Pullayya made Nagaraju and Subrahmanyam undergo training for an hour every day and memorise the dialogues and lyrics of the songs. Filming used to begin by 7:00 AM and would go on till 9:00 PM. However, the duo was relieved an hour before to ensure that they could sleep properly. According to them, Rama Rao and Anjali Devi were "committed to the core". When none of the crowns designed for him were suitable, Rama Rao used the one he used in Charanadasi which costed 140. In a particular scene, Nagaraju was supposed to cry and glycerine was used. When it turned out to be ineffective, Anjali Devi slapped him and the scene was filmed. After its completion, she had to console him for almost fifteen minutes.

The climax sequences were filmed first, and because of delay in the film's production, the child artistes looked much aged in the earlier portions.
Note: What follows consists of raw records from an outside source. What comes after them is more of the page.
-- ==== Sys2Proof/Proofs/FireSteps.lean ====
section
/-! PROOFS. Every step keeps the latch list without repeats and every zone under it (R126, R131, R133 to R135). -/

namespace Sys2Proof.FireLines

open Sys2Proof.Machine Sys2Proof.Claims Sys2Proof.BayLoop

/-! ## Exchanges beside the fire tables -/

theorem raiseAll_fireTables (ns : List NoticeBody) (s : State) : fireTables (raiseAll ns s) = fireTables s :=
  fireTables_fan (raiseAll_fan ns s)

theorem lapseResult_fireTables (s : State) : fireTables (lapseResult s) = fireTables s := by
  unfold lapseResult
  split
  · split <;> rfl
  · rfl

theorem memberDone_fireTables (k : ServiceKey) (ms : List Member) (result : List ResultEntry) (s : State) :
    fireTables (memberDone k ms result s) = fireTables s := by
  unfold memberDone
  split <;> rfl

theorem deliverService_fireTables (reply : Option ServiceReply) (s : State) :
    fireTables (deliverService reply s) = fireTables s := by
  unfold deliverService
  split
  · dsimp only
    split
    · exact memberDone_fireTables _ _ _ s
    · exact memberDone_fireTables _ _ _ s
    · split
      · rfl
      · exact memberDone_fireTables _ _ _ s
  · rfl

theorem deliverHead_fireTables (address : Nat) (f : Head → Head × List NoticeBody) (s : State) :
    fireTables (deliverHead address f s) = fireTables s := by
  unfold deliverHead
  split
  · rfl
  · exact raiseAll_fireTables _ _

theorem noteIf_fireTables (valid : Bool) (s : State) : fireTables (noteIf valid s) = fireTables s := by
  rw [noteIf_eq]
  rfl

theorem driveAnswers_fireTables (x : CommandExchange) (ok : Bool) (s : State) : fireTables (driveAnswers x ok s) = fireTables s := by
  unfold driveAnswers
  split <;> rfl

theorem deliverChannel_fireTables (c : Channel) (r : Received) (cls : PollClass) (s : State) :
    fireTables (deliverChannel c r cls s) = fireTables s := by
  unfold deliverChannel
  rw [countDraws_eq]
  exact Eq.trans (b := fireTables (fanEventAt c.number _ s)) rfl (fireTables_fan (fanEventAt_fan _ _ s))

theorem deliverCommand_fireTables (x : CommandExchange) (ok : Bool) (s : State) :
    fireTables (deliverCommand x ok s) = fireTables s := by
  unfold deliverCommand
  split
  · rfl
  · exact fireTables_fan (fanEventAt_fan _ _ s)

theorem discover_fireTables (address : Nat) (kind : DeviceKind) (s : State) :
    fireTables (discover address kind s) = fireTables s := by
  unfold discover
  dsimp only
  split
  · exact (fireTables_fan (driveJoins_fan _ _)).trans rfl
  · exact (fireTables_fan (driveJoins_fan _ _)).trans rfl
  · exact (fireTables_fan (driveLeaves_fan _ _)).trans rfl
  · rfl

theorem miss_fireTables (address : Nat) (s : State) : fireTables (miss address s) = fireTables s := by
  unfold miss
  split
  · rfl
  · split
    · dsimp only
      split
      · exact (fireTables_fan (driveLeaves_fan _ _)).trans rfl
      · rfl
    · rfl

theorem discovery_fireTables (address : Nat) (r : Received) (cls : PollClass) (s : State) :
    fireTables (discovery address r cls s) = fireTables s := by
  unfold discovery
  split
  · exact discover_fireTables _ _ s
  · exact discover_fireTables _ _ s
  · exact miss_fireTables _ s

theorem deliverPoll_fireTables (p : Poll) (r : Received) (cls : PollClass) (s : State) :
    fireTables (deliverPoll p r cls s) = fireTables s := by
  unfold deliverPoll deliverQuery
  dsimp only
  split
  · exact deliverHead_fireTables _ _ s
  · split
    · rfl
    · exact deliverChannel_fireTables _ _ _ s
  · split
    · split
      · exact discovery_fireTables _ _ _ s
      · exact (deliverChannel_fireTables _ _ _ _).trans (discovery_fireTables _ _ _ s)
    · rfl

/-! ## The cycle -/

/-- A completed cycle evaluates the zones (R6, R47). -/
theorem completeCycle_keeps (s : State) : Keeps s (completeCycle s) := by
  have hchecked : Keeps s (loopCheck s) := .beside (by rw [loopCheck_eq]; rfl)
  have hevaluated : Keeps s (if s.evaluates then evaluate (loopCheck s) else loopCheck s) := by
    split
    · exact hchecked.trans (commitZones_keeps (evaluated_obedient _) _)
    · exact hchecked
  exact hevaluated.trans (.beside rfl)

theorem startService_keeps (s : State) : Keeps s (startService s) := by
  unfold startService
  split
  · exact .beside rfl
  · exact completeCycle_keeps s

theorem nextCommand_keeps (l : List Nat) (s : State) : Keeps s (nextCommand l s) := by
  induction l with
  | nil => exact startService_keeps s
  | cons n rest ih =>
    unfold nextCommand
    split
    · exact .beside rfl
    · exact ih

theorem nextPoll_keeps (l : List Poll) (s : State) : Keeps s (nextPoll l s) := by
  cases l with
  | nil => exact nextCommand_keeps _ s
  | cons p rest => exact .beside rfl

theorem beginCycle_keeps (s : State) : Keeps s (beginCycle s) := (nextPoll_keeps _ _).after rfl

theorem cycleBoundary_keeps (s : State) : Keeps s (cycleBoundary s) := by
  unfold cycleBoundary
  split
  · exact beginCycle_keeps s
  · exact .refl s

theorem pollEnd_keeps (reply : List Byte) (s : State) : Keeps s (pollEnd reply s) := by
  unfold pollEnd
  split
  · exact .beside rfl
  · exact (nextPoll_keeps _ _).after ((deliverPoll_fireTables _ _ _ _).trans (noteIf_fireTables _ s))
  · exact .refl s

theorem commandEnd_keeps (reply : List Byte) (s : State) : Keeps s (commandEnd reply s) := by
  unfold commandEnd
  split
  · exact .beside (driveAnswers_fireTables _ _ s)
  · refine (nextCommand_keeps _ _).after ((deliverCommand_fireTables _ _ _).trans ?_)
    exact (driveAnswers_fireTables _ _ _).trans (noteIf_fireTables _ s)
  · exact .refl s

theorem serviceEnd_keeps (reply : List Byte) (s : State) : Keeps s (serviceEnd reply s) := by
  unfold serviceEnd
  split
  · exact .beside rfl
  · exact (completeCycle_keeps _).after ((deliverService_fireTables _ _).trans (noteIf_fireTables _ s))
  · exact .refl s

/-! ## Zones -/

/-- One zone goes on following the latch list. -/
theorem modifyZone_keeps (n : Nat) {f : Zone → Zone} (h : ∀ z, Undisturbed z (f z)) (s : State) :
    Keeps s { s with zones := modify Zone.number n f s.zones } :=
  .zones (Undisturbed.obedient fun z => .of_if (h z)) s

theorem changeZone_keeps (n : Nat) {f : Zone → Zone} (h : ∀ z, Undisturbed z (f z)) (s : State) : Keeps s (changeZone n f s) :=
  commitZones_keeps (Undisturbed.obedient fun z => .of_if (h z)) s

theorem boostTimeout_keeps (n : Nat) (s : State) : Keeps s (boostTimeout n s) := by
  unfold boostTimeout
  split
  · exact .refl s
  · split
    · exact .refl s
    · split
      · exact (changeZone_keeps n (reclaim_undisturbed none) s).trans (.beside rfl)
      · exact .refl s

theorem secondsTick_keeps (s : State) : Keeps s (secondsTick s) :=
  (Keeps.zones (f := Zone.tick) (Undisturbed.obedient fun z => .refl z) s).trans (.beside rfl)

theorem boost_keeps (zones : ZoneSet) (speed duration : Nat) (s : State) : Keeps s (boost zones speed duration s).state := by
  unfold boost
  split
  · exact .refl s
  · split
    · exact .refl s
    · split
      · exact .refl s
      · exact commitZones_keeps (Undisturbed.obedient fun z => .of_if (reclaim_undisturbed _ z)) s

theorem tuneZone_keeps (n : Nat) {f : Zone → Zone} (h : ∀ z, Undisturbed z (f z)) (s : State) : Keeps s (tuneZone n f s).state := by
  unfold tuneZone
  split_ifs
  · exact .refl s
  · exact .refl s
  · exact modifyZone_keeps n h s

theorem setLimits_keeps (zone gas low1 high1 low2 high2 : Nat) (s : State) :
    Keeps s (setLimits zone gas low1 high1 low2 high2 s).state := by
  unfold setLimits
  split
  · exact .refl s
  · exact tuneZone_keeps zone (setLimits_undisturbed _ _) s

theorem setHold_keeps (zone preload : Nat) (s : State) : Keeps s (setHold zone preload s).state := by
  unfold setHold
  split
  · exact .refl s
  · exact tuneZone_keeps zone (f := fun z => { z with record := { z.record with hold := preload } }) (fun z => .refl z) s
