-- ==== Sys2Proof/Machine/RegisterFile.lean ====
section
/-! DEFINITION. The register-file primitives (41_register_file.md) and the frame commands READ and WRITE
(40_spi_framer.md R110, R111). -/

namespace Sys2Proof.Machine
open Sys2Proof

/-- `REG[a] <- w` (00_scope.md R12). -/
def setReg (a : Addr) (w : Word) (s : State) : State := { s with regs := s.regs.set a.toNat w a.isLt }

/-- `RegRead(a)` (R133). -/
def regRead (s : State) (a : Addr) : Word :=
  match regClass s.par a with
  | .unimpl => 0
  | .rw => s.reg a
  | .statusRo => (s.reg a &&& ~~~(liveMask a)) ||| liveBits s a

/-- A word merged under a write mask (R136). -/
def mergeWord (old d mask : Word) : Word := (old &&& ~~~mask) ||| (d &&& mask)

/-- `RegWrite(a, d)` (R136): only an RW address changes, under its write mask. -/
def regWrite (a : Addr) (d : Word) (s : State) : State :=
  match regClass s.par a with
  | .unimpl => s
  | .statusRo => s
  | .rw => setReg a (mergeWord (s.reg a) d (wmask s.par a)) s

/-- `ReadSideEffect(a)` (R134): a READ of GSTAT clears the reset flag when GSTAT_CLEAR_ON_READ. -/
def readSideEffect (a : Addr) (s : State) : State :=
  if a = 0x01 ∧ s.par.gstatClearOnRead = true then { s with fReset := false } else s

/-- The data half of the reply latch, `reply[31:0]` (10_state.md R25). -/
def State.replyData (s : State) : Word := s.reply.extractLsb' 0 32

/-- The status half of the reply latch, `reply[39:32]` (R25). -/
def State.replyStatus (s : State) : Byte := s.reply.extractLsb' 32 8

/-- Latch a reply `{status, data}` (30_encoding.md R87). -/
def latchReply (st : Byte) (d : Word) (s : State) : State := { s with reply := st ++ d }

/-- The state after `READ(addr)`: status and data are sampled before the side effect (40_spi_framer.md R111). -/
def readFrame (a : Addr) (s : State) : State := readSideEffect a (latchReply (statusByte s) (regRead s a) s)

/-- The state after `WRITE(addr, data)`: the status half is refreshed, the data half kept (R110, R112). -/
def writeFrame (a : Addr) (d : Word) (s : State) : State := latchReply (statusByte s) s.replyData (regWrite a d s)

/-- READ (R111): the body that a commit runs; the DATA field has no effect (30_encoding.md R83). -/
def execRead (a : Addr) (_data : Word) (s : State) : Result := .next (readFrame a s)

/-- WRITE (R110): the body that a commit runs. -/
def execWrite (a : Addr) (d : Word) (s : State) : Result := .next (writeFrame a d s)

end Sys2Proof.Machine
end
When the scene of Rama embracing his sons was filmed, Pullayya arranged two small tables and asked Rama Rao to hug Nagaraju and Subrahmanyam, who were standing on them. The duo stated that this incident was an example of Pullayya's respect towards the lead character and the state of technology in use. Pullayya's associate G. V. R. Seshagiri Rao pointed to him that a pregnant Sita running towards Valmiki would look awkward, and the scene was reshot.

Music

Telugu version 
Soundtrack was composed by Ghantasala and lyrics by Vempati Sadasivabrahmam, Samudrala Sr. and Kosaraju.

All the tunes for all the songs for both languages are the same. The film has 37 songs and poems (padyams), many are very popular and memorable.

Tamil version 
Soundtrack was composed by K. V. Mahadevan and Ghantasala and lyrics by A. Maruthakasi.

Reception

Box office
The film ran for 75 weeks uninterruptedly which is an unbroken record in Telugu cinema. It was released in 26 centres and had a 100-day run in all the centers, which was a record and ran 150 days in all those centers and 175-day run in 18 centres. Due to the huge demand for the film from other centres in Andhra Pradesh, most prints had to be shifted to other centres. It had run for 100 days in 62 centres and 175-day run in 18 centres, grossing more than 1 crore. It ran over 1111 days

Accolades 
National Film Award for Best Feature Film in Telugu

Legacy 
Lava Kusa is considered a classic of Telugu cinema. In January 2007, M. L. Narasimham of The Hindu listed Lava Kusa with Mala Pilla (1938), Raithu Bidda (1939), Vara Vikrayam (1939), Bhakta Potana (1942), Shavukaru (1950), Malliswari (1951), Peddamanushulu (1954), and Mayabazar (1955) as films impacting society and Telugu cinema. Rama Rao reprised the role of Rama in a number of films over a two-decade career.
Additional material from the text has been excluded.